Up to and including the line with "< (frameBytes f).length →", output the records exactly as they appear.

» **ENTRIES SHOWN**:
----

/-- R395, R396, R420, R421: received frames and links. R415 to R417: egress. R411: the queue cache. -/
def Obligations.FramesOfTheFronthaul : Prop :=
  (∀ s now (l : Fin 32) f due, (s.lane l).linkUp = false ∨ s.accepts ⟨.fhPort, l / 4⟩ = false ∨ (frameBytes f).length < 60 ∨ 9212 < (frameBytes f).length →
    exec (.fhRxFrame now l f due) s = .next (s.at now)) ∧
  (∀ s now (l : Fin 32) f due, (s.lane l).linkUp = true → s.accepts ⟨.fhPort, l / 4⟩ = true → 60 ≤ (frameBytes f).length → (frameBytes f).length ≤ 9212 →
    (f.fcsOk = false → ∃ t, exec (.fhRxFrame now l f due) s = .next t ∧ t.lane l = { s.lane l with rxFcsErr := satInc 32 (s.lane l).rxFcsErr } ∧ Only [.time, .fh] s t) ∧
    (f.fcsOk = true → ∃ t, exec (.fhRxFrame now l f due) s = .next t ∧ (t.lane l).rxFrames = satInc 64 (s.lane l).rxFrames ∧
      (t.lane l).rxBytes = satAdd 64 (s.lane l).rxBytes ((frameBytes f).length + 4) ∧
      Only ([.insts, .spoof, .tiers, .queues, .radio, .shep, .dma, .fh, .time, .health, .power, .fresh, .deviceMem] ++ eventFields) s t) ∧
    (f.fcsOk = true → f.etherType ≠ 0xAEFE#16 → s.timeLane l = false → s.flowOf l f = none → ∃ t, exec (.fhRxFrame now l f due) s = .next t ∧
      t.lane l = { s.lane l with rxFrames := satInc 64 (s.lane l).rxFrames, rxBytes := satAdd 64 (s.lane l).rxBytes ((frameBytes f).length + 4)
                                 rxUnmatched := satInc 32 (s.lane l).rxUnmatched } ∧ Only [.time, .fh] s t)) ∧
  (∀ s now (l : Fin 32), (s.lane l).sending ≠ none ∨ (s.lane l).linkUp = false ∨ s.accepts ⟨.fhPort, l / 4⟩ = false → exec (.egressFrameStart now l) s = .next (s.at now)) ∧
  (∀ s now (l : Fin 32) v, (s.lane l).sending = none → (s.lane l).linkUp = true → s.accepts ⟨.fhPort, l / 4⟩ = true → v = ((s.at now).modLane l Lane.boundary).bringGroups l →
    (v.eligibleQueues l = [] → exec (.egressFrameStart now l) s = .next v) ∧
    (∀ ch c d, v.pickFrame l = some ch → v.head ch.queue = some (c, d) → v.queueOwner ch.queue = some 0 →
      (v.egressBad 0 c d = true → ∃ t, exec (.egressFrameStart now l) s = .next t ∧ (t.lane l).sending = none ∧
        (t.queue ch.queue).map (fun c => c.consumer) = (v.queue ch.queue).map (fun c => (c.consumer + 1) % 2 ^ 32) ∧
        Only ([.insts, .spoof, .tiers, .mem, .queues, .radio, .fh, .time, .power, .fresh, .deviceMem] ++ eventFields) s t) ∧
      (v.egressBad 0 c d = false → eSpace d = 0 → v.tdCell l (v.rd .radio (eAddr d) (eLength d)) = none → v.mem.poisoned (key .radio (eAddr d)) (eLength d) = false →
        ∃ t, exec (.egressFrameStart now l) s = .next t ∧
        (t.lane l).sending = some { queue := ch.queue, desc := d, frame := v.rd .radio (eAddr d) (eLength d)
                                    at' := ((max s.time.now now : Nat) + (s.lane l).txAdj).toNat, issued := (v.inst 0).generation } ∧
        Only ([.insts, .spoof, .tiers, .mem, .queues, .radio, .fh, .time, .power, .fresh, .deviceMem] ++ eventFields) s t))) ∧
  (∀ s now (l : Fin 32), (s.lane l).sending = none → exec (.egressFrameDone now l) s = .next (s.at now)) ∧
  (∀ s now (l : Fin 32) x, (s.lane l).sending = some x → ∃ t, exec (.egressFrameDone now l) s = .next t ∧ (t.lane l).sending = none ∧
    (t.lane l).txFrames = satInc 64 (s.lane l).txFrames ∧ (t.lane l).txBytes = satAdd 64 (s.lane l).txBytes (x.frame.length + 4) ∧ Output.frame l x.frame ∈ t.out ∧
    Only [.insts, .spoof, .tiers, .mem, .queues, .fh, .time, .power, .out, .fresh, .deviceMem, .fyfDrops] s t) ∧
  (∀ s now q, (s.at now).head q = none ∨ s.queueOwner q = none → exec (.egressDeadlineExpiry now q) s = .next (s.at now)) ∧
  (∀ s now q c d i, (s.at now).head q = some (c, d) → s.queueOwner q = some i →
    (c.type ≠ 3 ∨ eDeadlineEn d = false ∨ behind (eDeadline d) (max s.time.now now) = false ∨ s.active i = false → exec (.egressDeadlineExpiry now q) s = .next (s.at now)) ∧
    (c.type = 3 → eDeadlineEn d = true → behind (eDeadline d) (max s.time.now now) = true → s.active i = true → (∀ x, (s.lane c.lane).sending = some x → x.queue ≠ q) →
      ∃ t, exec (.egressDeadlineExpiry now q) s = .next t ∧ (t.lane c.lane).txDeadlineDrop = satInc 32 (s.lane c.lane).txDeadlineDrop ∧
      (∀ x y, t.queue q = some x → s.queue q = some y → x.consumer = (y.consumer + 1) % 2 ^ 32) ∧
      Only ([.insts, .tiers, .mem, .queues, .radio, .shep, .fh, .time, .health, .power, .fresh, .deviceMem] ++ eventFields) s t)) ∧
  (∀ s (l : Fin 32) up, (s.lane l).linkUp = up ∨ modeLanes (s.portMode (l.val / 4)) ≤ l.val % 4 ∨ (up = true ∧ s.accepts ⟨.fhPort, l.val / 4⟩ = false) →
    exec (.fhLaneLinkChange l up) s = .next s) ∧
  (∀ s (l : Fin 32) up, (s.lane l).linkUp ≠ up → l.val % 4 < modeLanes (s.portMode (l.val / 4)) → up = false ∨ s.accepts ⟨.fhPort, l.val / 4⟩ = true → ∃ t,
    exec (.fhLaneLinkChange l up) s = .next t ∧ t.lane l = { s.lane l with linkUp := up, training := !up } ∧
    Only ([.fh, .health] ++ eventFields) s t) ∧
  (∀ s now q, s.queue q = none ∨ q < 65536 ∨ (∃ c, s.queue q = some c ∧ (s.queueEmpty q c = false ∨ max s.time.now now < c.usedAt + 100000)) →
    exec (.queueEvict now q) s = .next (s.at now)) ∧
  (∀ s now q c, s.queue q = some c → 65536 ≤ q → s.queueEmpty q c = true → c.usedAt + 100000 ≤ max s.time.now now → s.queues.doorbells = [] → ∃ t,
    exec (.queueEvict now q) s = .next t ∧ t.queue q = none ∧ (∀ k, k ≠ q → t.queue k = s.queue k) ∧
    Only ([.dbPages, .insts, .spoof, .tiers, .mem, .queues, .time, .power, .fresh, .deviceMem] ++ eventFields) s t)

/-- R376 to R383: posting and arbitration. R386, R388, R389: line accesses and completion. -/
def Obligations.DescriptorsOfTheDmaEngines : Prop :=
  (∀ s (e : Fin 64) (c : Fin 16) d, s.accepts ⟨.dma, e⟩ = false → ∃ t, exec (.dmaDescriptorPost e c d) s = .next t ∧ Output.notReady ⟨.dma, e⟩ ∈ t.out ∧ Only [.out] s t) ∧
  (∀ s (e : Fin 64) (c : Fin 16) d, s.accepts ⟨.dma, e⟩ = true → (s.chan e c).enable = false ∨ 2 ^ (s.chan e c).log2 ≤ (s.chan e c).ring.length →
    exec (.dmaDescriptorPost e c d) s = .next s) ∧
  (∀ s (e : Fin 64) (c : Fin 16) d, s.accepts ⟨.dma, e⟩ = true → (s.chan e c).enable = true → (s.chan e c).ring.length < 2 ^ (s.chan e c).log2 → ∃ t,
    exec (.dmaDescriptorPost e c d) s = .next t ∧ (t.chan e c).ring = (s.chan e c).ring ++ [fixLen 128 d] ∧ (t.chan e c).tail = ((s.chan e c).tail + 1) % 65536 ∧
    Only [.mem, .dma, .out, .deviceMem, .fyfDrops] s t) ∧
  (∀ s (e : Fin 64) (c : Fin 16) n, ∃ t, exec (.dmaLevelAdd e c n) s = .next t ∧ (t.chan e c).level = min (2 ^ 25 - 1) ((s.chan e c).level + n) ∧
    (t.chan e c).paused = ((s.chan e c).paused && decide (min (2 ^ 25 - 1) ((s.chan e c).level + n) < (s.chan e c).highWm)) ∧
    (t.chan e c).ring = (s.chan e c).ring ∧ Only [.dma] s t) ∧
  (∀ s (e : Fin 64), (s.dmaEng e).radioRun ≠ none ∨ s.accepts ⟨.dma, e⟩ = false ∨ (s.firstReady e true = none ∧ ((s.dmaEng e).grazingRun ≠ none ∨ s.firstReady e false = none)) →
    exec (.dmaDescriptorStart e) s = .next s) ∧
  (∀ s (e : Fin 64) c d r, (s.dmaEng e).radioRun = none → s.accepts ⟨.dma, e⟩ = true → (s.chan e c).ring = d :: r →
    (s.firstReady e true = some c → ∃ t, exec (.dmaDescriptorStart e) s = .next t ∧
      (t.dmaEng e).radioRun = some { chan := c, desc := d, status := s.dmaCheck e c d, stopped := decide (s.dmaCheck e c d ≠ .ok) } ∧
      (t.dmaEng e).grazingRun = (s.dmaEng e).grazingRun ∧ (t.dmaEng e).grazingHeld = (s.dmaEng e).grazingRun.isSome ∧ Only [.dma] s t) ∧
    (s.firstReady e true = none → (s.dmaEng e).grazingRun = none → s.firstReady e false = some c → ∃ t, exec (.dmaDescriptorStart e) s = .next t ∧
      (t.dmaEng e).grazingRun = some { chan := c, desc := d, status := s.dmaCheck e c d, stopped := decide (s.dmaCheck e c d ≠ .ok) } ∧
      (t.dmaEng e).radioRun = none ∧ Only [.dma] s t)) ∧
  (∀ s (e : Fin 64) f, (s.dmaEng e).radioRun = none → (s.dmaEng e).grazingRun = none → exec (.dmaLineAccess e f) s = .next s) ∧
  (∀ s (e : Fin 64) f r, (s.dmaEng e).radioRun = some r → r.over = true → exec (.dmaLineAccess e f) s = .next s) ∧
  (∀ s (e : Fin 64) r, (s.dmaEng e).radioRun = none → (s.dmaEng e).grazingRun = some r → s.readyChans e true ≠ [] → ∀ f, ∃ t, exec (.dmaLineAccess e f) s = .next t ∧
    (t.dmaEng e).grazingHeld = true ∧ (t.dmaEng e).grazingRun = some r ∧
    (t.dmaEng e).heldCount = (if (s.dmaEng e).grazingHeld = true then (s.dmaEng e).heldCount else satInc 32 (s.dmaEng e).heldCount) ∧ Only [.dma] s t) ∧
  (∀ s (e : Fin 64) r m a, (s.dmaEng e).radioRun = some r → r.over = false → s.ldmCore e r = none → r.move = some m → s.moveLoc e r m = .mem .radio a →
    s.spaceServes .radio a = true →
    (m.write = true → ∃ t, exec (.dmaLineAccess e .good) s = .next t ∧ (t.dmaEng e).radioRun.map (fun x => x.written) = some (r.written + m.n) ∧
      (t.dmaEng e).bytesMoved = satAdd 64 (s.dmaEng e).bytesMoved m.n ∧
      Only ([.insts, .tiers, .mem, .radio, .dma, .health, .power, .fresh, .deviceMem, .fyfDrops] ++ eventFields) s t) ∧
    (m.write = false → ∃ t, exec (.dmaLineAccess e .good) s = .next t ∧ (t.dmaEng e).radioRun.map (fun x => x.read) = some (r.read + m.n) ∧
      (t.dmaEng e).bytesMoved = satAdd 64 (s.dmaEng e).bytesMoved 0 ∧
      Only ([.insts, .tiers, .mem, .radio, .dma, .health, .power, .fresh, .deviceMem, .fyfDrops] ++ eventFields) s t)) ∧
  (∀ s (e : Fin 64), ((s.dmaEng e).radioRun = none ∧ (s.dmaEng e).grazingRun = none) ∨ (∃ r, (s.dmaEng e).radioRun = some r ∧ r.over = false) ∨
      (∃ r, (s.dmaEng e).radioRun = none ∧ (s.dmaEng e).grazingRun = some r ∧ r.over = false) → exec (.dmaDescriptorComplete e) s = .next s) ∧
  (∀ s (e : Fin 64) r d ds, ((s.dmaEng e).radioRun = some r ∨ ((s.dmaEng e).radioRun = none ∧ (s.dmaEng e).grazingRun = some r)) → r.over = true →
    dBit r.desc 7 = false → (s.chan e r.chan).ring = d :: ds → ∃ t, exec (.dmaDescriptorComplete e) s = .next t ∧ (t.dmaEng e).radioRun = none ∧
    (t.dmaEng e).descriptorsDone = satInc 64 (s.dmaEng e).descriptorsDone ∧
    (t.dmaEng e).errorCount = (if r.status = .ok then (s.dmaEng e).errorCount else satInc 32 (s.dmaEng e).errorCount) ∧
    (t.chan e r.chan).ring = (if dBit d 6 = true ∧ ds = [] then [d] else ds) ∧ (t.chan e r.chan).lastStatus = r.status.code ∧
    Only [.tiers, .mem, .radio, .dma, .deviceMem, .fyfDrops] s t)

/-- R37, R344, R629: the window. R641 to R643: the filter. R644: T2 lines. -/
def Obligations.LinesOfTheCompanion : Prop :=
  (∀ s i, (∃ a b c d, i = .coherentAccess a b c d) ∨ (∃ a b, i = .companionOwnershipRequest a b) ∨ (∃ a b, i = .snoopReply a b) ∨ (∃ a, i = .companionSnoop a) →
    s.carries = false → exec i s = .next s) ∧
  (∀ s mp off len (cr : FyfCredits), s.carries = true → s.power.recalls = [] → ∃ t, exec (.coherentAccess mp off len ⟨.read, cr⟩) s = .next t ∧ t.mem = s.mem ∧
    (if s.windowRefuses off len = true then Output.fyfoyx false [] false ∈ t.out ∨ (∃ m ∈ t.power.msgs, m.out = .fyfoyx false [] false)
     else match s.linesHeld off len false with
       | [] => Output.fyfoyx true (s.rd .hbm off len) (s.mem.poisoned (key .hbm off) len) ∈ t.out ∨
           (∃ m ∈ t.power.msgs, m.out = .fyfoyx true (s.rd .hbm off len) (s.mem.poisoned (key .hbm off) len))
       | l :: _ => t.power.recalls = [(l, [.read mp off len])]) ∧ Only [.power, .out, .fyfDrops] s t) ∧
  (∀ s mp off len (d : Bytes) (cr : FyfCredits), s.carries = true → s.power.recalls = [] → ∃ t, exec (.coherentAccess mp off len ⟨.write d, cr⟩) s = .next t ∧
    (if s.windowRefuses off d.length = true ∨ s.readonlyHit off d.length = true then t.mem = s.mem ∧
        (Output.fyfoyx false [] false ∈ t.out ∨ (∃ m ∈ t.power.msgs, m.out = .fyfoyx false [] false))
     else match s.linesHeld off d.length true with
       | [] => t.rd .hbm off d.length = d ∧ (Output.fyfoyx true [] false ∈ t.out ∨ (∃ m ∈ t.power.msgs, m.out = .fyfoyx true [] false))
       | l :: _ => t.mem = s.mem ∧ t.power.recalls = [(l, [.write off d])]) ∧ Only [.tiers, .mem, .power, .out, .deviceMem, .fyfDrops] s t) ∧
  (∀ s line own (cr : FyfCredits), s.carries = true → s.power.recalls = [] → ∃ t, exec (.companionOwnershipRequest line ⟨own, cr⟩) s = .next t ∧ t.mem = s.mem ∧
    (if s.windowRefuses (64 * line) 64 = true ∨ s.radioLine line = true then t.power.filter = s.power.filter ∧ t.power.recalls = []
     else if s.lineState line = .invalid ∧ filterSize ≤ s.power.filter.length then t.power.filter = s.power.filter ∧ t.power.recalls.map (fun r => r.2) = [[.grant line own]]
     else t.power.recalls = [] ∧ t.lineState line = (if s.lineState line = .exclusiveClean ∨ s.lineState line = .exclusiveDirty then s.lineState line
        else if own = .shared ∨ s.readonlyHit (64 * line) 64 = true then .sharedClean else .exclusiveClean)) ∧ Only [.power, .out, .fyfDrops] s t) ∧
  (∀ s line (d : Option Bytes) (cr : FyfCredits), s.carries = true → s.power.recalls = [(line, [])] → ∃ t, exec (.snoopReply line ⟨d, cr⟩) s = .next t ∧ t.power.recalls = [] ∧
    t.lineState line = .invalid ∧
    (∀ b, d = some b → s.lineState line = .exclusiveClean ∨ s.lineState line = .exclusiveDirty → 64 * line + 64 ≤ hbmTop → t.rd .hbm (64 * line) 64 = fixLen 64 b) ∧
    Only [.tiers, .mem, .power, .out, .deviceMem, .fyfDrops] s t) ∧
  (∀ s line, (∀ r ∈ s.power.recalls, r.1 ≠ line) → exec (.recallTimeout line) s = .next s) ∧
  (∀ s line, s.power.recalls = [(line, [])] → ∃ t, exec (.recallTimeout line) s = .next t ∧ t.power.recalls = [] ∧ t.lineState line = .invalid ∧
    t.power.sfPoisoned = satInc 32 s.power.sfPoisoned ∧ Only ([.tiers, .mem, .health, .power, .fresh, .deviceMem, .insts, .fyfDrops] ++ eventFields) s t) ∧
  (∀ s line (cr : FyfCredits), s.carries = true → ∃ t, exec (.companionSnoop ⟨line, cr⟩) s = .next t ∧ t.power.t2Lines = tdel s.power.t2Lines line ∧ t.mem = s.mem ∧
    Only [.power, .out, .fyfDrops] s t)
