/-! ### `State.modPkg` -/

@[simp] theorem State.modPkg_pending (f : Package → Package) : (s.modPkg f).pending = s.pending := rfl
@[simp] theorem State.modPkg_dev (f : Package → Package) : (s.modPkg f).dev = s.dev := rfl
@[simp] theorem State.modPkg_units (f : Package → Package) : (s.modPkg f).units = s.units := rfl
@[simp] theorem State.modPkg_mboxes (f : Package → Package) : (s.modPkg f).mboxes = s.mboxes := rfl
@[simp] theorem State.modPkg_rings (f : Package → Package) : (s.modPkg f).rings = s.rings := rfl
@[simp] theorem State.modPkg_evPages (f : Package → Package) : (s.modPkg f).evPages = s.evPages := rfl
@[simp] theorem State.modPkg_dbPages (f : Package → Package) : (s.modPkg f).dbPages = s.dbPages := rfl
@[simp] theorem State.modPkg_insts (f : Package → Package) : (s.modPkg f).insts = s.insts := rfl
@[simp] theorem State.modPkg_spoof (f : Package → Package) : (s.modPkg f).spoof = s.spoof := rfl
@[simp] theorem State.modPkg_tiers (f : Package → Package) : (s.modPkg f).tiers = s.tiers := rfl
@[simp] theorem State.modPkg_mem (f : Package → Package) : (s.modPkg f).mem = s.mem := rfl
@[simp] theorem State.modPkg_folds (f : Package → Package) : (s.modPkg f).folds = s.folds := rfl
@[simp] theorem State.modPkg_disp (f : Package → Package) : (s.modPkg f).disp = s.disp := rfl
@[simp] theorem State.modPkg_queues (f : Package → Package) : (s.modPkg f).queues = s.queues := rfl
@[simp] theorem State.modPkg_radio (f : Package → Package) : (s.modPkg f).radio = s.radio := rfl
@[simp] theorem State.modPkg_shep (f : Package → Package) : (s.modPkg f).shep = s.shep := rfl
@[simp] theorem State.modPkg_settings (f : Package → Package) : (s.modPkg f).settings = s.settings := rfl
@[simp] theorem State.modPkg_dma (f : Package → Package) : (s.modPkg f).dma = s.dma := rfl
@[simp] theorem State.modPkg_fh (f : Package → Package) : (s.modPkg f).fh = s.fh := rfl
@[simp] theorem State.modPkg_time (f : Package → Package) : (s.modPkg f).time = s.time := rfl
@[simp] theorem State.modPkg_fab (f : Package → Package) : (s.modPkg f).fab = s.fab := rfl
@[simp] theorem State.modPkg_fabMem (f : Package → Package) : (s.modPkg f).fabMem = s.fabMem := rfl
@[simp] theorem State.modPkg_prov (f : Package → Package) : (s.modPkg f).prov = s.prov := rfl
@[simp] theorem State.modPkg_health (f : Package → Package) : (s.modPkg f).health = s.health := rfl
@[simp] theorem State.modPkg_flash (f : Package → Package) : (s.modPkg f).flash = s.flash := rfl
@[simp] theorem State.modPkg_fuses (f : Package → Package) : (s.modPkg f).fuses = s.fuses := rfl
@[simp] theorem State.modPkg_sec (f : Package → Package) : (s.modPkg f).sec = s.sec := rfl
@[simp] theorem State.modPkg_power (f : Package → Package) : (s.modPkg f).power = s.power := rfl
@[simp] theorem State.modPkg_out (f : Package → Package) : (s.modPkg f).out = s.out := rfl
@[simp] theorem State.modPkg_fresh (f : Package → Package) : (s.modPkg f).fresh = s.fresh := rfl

----

» **ANSWER TO THE PROBLEM**:
/-- R395, R396, R420, R421: received frames and links. R415 to R417: egress. R411: the queue cache. -/
def Obligations.FramesOfTheFronthaul : Prop :=
  (∀ s now (l : Fin 32) f due, (s.lane l).linkUp = false ∨ s.accepts ⟨.fhPort, l / 4⟩ = false ∨ (frameBytes f).length < 60 ∨ 9212 < (frameBytes f).length →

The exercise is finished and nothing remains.